■ **GOAL OF THE EXERCISE**
Of the lines in the data below, write out exactly those from the one holding "storeWf_storeSet regDefault s.regs a _ h" through the one holding "theorem State.get_put_same (s", both included.

■ ■ ■ ■ ■

-- ==== Sys2Proof/Laws/Fields.lean ====
section
/-!
SUPPORT. Register fields: what a field reads after a field, a register or one bit is written, and that every write keeps the
register space canonical.
-/

namespace Sys2Proof.Machine

/-- The field lies in its 32-bit register. -/
def Fld.Fits (f : Fld) : Prop := f.lo + f.width ≤ 32

/-- Two fields share no bit. -/
def Fld.Apart (f g : Fld) : Prop := f.addr ≠ g.addr ∨ f.lo + f.width ≤ g.lo ∨ g.lo + g.width ≤ f.lo

/-- A register holds 32 bits. -/
theorem State.reg_lt (s : State) (a : Nat) : s.reg a < 2 ^ 32 := (storeGet regDefault s.regs a).isLt

/-- The register just written. -/
theorem State.reg_setReg_same (s : State) (a v : Nat) (h : s.regsWf = true) : (s.setReg a v).reg a = v % 2 ^ 32 := by
  simp only [State.reg, State.setReg]
  rw [storeGet_storeSet_same regDefault s.regs 0 a _ h, BitVec.toNat_ofNat]

/-- Another register than the one written. -/
theorem State.reg_setReg_ne (s : State) (a b v : Nat) (h : b ≠ a) : (s.setReg a v).reg b = s.reg b := by
  simp only [State.reg, State.setReg]
  rw [storeGet_storeSet_ne regDefault s.regs a b _ h]

/-- A register write keeps the register space canonical. -/
theorem State.regsWf_setReg (s : State) (a v : Nat) (h : s.regsWf = true) : (s.setReg a v).regsWf = true :=
  storeWf_storeSet regDefault s.regs a _ h

/-- A field write keeps the register space canonical. -/
theorem State.regsWf_put (s : State) (f : Fld) (v : Nat) (h : s.regsWf = true) : (s.put f v).regsWf = true :=
  State.regsWf_setReg s _ _ h

/-- The field just written. -/
theorem State.get_put_same (s : State) (f : Fld) (v : Nat) (h : s.regsWf = true) (hf : f.Fits) :
    (s.put f v).get f = v % 2 ^ f.width := by
  have hlt : setBitsAt (s.reg f.addr) f.lo f.width v < 2 ^ 32 := setBitsAt_lt _ _ _ _ _ (State.reg_lt s f.addr) hf
  simp only [State.get, State.put]
  rw [State.reg_setReg_same s _ _ h, Nat.mod_eq_of_lt hlt, bitsAt_setBitsAt_same]

/-- A field that shares no bit with the one written. -/
theorem State.get_put_apart (s : State) (f g : Fld) (v : Nat) (h : s.regsWf = true) (hf : f.Fits) (ha : f.Apart g) :
    (s.put f v).get g = s.get g := by
  by_cases hfg : g.addr = f.addr
  · have hlt : setBitsAt (s.reg f.addr) f.lo f.width v < 2 ^ 32 := setBitsAt_lt _ _ _ _ _ (State.reg_lt s f.addr) hf
    have hb : f.lo + f.width ≤ g.lo ∨ g.lo + g.width ≤ f.lo := by
      rcases ha with h1 | h1
      · exact absurd hfg.symm h1
      · exact h1
    simp only [State.get, State.put, hfg]
    rw [State.reg_setReg_same s _ _ h, Nat.mod_eq_of_lt hlt, bitsAt_setBitsAt_apart _ _ _ _ _ _ hb]
  · simp only [State.get, State.put]
    rw [State.reg_setReg_ne s _ _ _ hfg]

/-- Another register is not changed by a field write. -/
theorem State.reg_put_ne (s : State) (f : Fld) (v b : Nat) (h : b ≠ f.addr) : (s.put f v).reg b = s.reg b :=
  State.reg_setReg_ne s _ _ _ h

/-- A field of another register is not changed by a register write. -/
theorem State.get_setReg_ne (s : State) (a v : Nat) (g : Fld) (h : g.addr ≠ a) : (s.setReg a v).get g = s.get g := by
  simp only [State.get]
  rw [State.reg_setReg_ne s _ _ _ h]

/-- A value read from a field fits its width. -/
theorem State.get_lt (s : State) (f : Fld) : s.get f < 2 ^ f.width := bitsAt_lt _ _ _

/-- The bit just written. -/
theorem State.bit_putBit_same (s : State) (f : Fld) (i : Nat) (b : Bool) (h : s.regsWf = true) (hf : f.Fits) (hi : i < f.width) :
    (s.putBit f i b).bit f i = b := by
  simp only [State.bit, State.putBit]
  rw [State.get_put_same s f _ h hf]
  have hlt : setBitsAt (s.get f) i 1 (b2n b) < 2 ^ f.width := setBitsAt_lt _ _ _ _ _ (State.get_lt s f) (by omega)
  rw [Nat.mod_eq_of_lt hlt]
  have h1 : bitsAt (setBitsAt (s.get f) i 1 (b2n b)) i 1 = b2n b := by rw [bitsAt_setBitsAt_same, b2n_mod_two]
  unfold bitsAt at h1
  unfold bitAt
  rw [show (2 : Nat) = 2 ^ 1 by norm_num] at *
  simp only [pow_one] at h1 ⊢
  rw [h1]
  cases b <;> rfl

/-- Register reads depend on the register space alone. -/
theorem State.get_of_regs {s t : State} (h : t.regs = s.regs) (f : Fld) : t.get f = s.get f := by
  simp only [State.get, State.reg, h]

end Sys2Proof.Machine
end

■ ■ ■ ■ ■

■ **WRITTEN SOLUTION**
  storeWf_storeSet regDefault s.regs a _ h

/-- A field write keeps the register space canonical. -/
theorem State.regsWf_put (s : State) (f : Fld) (v : Nat) (h : s.regsWf = true) : (s.put f v).regsWf = true :=
  State.regsWf_setReg s _ _ h

/-- The field just written. -/
theorem State.get_put_same (s : State) (f : Fld) (v : Nat) (h : s.regsWf = true) (hf : f.Fits) :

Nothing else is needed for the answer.